- **Requirement**:
Lines to return, exactly: from the line with "if k.live = false ∨ k.running = true ∨ s.time" to the line with "if (s.obsOf u).isSome" in the entries below, both included.

● ● ● ● ● ● ●

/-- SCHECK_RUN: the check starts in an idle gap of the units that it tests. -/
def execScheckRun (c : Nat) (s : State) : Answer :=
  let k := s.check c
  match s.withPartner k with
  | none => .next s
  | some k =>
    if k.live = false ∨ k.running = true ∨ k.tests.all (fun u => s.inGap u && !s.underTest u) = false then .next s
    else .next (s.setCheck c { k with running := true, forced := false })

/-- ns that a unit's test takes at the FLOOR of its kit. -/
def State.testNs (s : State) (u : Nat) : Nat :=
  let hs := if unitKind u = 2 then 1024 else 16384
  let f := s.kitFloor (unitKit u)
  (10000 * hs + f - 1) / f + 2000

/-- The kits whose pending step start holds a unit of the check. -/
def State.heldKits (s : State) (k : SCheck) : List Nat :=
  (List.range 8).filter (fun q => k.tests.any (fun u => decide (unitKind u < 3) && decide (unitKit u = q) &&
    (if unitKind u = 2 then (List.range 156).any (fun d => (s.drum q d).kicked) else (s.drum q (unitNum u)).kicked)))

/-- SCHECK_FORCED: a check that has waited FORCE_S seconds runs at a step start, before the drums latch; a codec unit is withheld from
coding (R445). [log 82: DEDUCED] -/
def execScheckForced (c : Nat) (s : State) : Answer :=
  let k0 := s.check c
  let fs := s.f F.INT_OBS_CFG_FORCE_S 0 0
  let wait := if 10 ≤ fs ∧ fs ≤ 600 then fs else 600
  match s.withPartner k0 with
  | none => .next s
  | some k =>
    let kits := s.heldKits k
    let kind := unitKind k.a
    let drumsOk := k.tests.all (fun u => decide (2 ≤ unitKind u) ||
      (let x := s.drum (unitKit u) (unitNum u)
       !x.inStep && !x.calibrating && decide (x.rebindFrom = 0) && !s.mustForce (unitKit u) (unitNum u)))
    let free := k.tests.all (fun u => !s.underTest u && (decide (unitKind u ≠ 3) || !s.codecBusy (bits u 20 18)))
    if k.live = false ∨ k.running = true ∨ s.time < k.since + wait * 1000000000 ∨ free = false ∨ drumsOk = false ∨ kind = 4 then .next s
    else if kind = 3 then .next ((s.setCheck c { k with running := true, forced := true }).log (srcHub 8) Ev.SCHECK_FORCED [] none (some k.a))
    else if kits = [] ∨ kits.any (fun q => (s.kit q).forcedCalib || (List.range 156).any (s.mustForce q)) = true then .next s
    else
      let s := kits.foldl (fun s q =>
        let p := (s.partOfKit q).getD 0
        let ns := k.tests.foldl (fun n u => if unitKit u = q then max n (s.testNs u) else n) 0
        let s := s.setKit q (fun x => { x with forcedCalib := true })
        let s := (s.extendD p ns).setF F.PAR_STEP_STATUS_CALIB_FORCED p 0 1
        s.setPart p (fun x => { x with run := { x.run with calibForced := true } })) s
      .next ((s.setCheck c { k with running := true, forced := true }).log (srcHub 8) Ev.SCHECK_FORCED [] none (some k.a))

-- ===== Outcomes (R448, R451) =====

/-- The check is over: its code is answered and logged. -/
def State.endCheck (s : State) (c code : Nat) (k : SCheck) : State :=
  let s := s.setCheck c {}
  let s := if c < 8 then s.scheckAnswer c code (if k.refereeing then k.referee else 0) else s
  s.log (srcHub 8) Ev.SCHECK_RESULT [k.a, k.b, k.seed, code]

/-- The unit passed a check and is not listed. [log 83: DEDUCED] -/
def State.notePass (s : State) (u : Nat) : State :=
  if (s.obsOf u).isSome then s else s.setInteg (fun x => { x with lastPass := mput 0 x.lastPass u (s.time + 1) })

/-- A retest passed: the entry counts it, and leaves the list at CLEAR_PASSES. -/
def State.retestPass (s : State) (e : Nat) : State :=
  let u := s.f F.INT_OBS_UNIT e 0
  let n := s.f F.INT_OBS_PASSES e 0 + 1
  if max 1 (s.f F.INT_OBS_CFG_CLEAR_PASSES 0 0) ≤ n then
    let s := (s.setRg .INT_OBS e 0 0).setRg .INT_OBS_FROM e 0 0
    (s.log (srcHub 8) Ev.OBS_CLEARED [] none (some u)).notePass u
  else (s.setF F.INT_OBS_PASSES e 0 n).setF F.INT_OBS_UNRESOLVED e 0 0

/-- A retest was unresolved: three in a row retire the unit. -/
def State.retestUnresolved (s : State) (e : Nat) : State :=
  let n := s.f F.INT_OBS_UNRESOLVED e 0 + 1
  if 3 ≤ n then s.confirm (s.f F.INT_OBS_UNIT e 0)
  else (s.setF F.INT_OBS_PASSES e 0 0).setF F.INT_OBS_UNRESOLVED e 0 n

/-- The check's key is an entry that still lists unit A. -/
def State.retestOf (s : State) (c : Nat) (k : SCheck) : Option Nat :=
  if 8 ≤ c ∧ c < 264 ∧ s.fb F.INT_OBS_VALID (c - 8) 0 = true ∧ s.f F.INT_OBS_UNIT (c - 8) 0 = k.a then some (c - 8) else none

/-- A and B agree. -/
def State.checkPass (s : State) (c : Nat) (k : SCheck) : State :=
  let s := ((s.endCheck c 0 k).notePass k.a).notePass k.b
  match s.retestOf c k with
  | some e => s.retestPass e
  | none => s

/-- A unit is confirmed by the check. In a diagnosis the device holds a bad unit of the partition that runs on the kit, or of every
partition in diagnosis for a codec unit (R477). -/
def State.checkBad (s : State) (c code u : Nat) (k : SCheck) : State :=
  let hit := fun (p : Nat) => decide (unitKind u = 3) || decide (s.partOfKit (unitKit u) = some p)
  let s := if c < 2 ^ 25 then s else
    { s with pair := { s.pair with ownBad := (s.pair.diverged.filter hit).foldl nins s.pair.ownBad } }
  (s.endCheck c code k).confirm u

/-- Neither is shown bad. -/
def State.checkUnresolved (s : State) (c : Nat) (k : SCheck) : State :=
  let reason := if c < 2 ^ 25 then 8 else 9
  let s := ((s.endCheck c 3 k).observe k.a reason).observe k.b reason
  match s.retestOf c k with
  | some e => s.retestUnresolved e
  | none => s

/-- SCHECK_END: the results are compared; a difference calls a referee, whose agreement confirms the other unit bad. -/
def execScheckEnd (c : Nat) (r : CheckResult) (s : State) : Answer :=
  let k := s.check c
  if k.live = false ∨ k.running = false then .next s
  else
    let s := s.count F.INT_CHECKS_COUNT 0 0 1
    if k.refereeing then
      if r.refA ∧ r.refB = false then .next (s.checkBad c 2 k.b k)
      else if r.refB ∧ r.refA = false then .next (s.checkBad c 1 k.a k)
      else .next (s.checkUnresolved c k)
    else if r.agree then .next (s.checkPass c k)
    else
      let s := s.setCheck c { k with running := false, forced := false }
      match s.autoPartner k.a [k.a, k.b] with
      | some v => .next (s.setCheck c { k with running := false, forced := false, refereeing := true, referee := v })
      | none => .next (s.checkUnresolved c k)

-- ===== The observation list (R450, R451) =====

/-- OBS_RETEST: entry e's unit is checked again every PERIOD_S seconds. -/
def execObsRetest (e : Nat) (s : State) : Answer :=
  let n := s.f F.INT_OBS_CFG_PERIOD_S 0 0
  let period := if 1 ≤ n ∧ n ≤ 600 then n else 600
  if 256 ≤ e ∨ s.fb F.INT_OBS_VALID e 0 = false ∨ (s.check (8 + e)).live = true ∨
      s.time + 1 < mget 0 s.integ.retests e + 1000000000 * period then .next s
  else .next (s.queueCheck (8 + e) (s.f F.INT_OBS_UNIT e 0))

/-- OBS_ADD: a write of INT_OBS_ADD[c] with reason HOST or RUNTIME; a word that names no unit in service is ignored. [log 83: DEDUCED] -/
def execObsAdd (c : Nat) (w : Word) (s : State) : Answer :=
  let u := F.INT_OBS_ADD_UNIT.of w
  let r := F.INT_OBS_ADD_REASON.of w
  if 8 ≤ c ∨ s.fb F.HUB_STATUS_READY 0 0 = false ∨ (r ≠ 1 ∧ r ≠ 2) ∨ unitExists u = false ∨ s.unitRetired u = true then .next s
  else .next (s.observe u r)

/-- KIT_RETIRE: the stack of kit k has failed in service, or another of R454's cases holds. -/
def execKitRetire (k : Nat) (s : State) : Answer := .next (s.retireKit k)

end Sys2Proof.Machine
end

● ● ● ● ● ● ●

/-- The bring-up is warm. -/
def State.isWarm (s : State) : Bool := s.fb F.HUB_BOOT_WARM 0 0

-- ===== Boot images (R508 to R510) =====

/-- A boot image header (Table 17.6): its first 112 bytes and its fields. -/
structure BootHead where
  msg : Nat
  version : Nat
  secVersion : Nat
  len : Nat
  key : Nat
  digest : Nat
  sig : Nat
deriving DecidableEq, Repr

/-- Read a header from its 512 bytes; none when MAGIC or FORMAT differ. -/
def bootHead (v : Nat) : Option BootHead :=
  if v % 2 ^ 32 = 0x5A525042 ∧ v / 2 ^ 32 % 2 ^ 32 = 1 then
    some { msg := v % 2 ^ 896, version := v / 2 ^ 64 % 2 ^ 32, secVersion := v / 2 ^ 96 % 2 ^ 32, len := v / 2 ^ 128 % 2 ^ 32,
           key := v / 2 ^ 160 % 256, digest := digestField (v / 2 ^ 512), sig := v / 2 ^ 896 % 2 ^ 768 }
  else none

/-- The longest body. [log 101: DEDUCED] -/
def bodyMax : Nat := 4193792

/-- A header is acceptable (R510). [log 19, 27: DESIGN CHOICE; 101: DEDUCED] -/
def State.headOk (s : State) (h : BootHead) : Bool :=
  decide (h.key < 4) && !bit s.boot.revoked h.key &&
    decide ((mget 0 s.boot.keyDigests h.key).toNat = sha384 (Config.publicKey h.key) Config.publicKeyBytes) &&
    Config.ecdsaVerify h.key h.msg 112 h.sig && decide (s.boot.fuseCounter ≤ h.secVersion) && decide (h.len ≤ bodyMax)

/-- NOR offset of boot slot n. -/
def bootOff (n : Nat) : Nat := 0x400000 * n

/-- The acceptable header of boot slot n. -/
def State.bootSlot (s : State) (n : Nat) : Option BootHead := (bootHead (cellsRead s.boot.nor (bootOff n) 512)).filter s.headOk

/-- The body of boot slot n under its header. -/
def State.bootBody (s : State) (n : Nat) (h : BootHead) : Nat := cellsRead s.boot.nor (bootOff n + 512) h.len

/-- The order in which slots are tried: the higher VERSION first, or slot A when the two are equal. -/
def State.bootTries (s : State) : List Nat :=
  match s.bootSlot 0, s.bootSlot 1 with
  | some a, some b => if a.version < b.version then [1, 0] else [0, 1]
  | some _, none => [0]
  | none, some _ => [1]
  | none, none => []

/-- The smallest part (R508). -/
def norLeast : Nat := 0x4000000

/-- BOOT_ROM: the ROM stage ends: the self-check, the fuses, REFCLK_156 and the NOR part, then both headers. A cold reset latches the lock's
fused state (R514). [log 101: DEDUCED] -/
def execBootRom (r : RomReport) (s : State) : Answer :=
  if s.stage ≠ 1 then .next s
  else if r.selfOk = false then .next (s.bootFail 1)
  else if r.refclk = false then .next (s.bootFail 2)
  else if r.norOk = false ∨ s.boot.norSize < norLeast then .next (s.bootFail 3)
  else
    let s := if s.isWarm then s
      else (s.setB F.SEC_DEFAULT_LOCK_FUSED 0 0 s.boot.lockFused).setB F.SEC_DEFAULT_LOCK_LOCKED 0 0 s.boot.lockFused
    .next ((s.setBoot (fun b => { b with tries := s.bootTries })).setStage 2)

● ● ● ● ● ● ●

- **Solution to this problem**:
    if k.live = false ∨ k.running = true ∨ s.time < k.since + wait * 1000000000 ∨ free = false ∨ drumsOk = false ∨ kind = 4 then .next s
    else if kind = 3 then .next ((s.setCheck c { k with running := true, forced := true }).log (srcHub 8) Ev.SCHECK_FORCED [] none (some k.a))
    else if kits = [] ∨ kits.any (fun q => (s.kit q).forcedCalib || (List.range 156).any (s.mustForce q)) = true then .next s
    else
      let s := kits.foldl (fun s q =>
        let p := (s.partOfKit q).getD 0
        let ns := k.tests.foldl (fun n u => if unitKit u = q then max n (s.testNs u) else n) 0
        let s := s.setKit q (fun x => { x with forcedCalib := true })
        let s := (s.extendD p ns).setF F.PAR_STEP_STATUS_CALIB_FORCED p 0 1
        s.setPart p (fun x => { x with run := { x.run with calibForced := true } })) s
      .next ((s.setCheck c { k with running := true, forced := true }).log (srcHub 8) Ev.SCHECK_FORCED [] none (some k.a))

-- ===== Outcomes (R448, R451) =====

/-- The check is over: its code is answered and logged. -/
def State.endCheck (s : State) (c code : Nat) (k : SCheck) : State :=
  let s := s.setCheck c {}
  let s := if c < 8 then s.scheckAnswer c code (if k.refereeing then k.referee else 0) else s
  s.log (srcHub 8) Ev.SCHECK_RESULT [k.a, k.b, k.seed, code]

/-- The unit passed a check and is not listed. [log 83: DEDUCED] -/
def State.notePass (s : State) (u : Nat) : State :=
  if (s.obsOf u).isSome then s else s.setInteg (fun x => { x with lastPass := mput 0 x.lastPass u (s.time + 1) })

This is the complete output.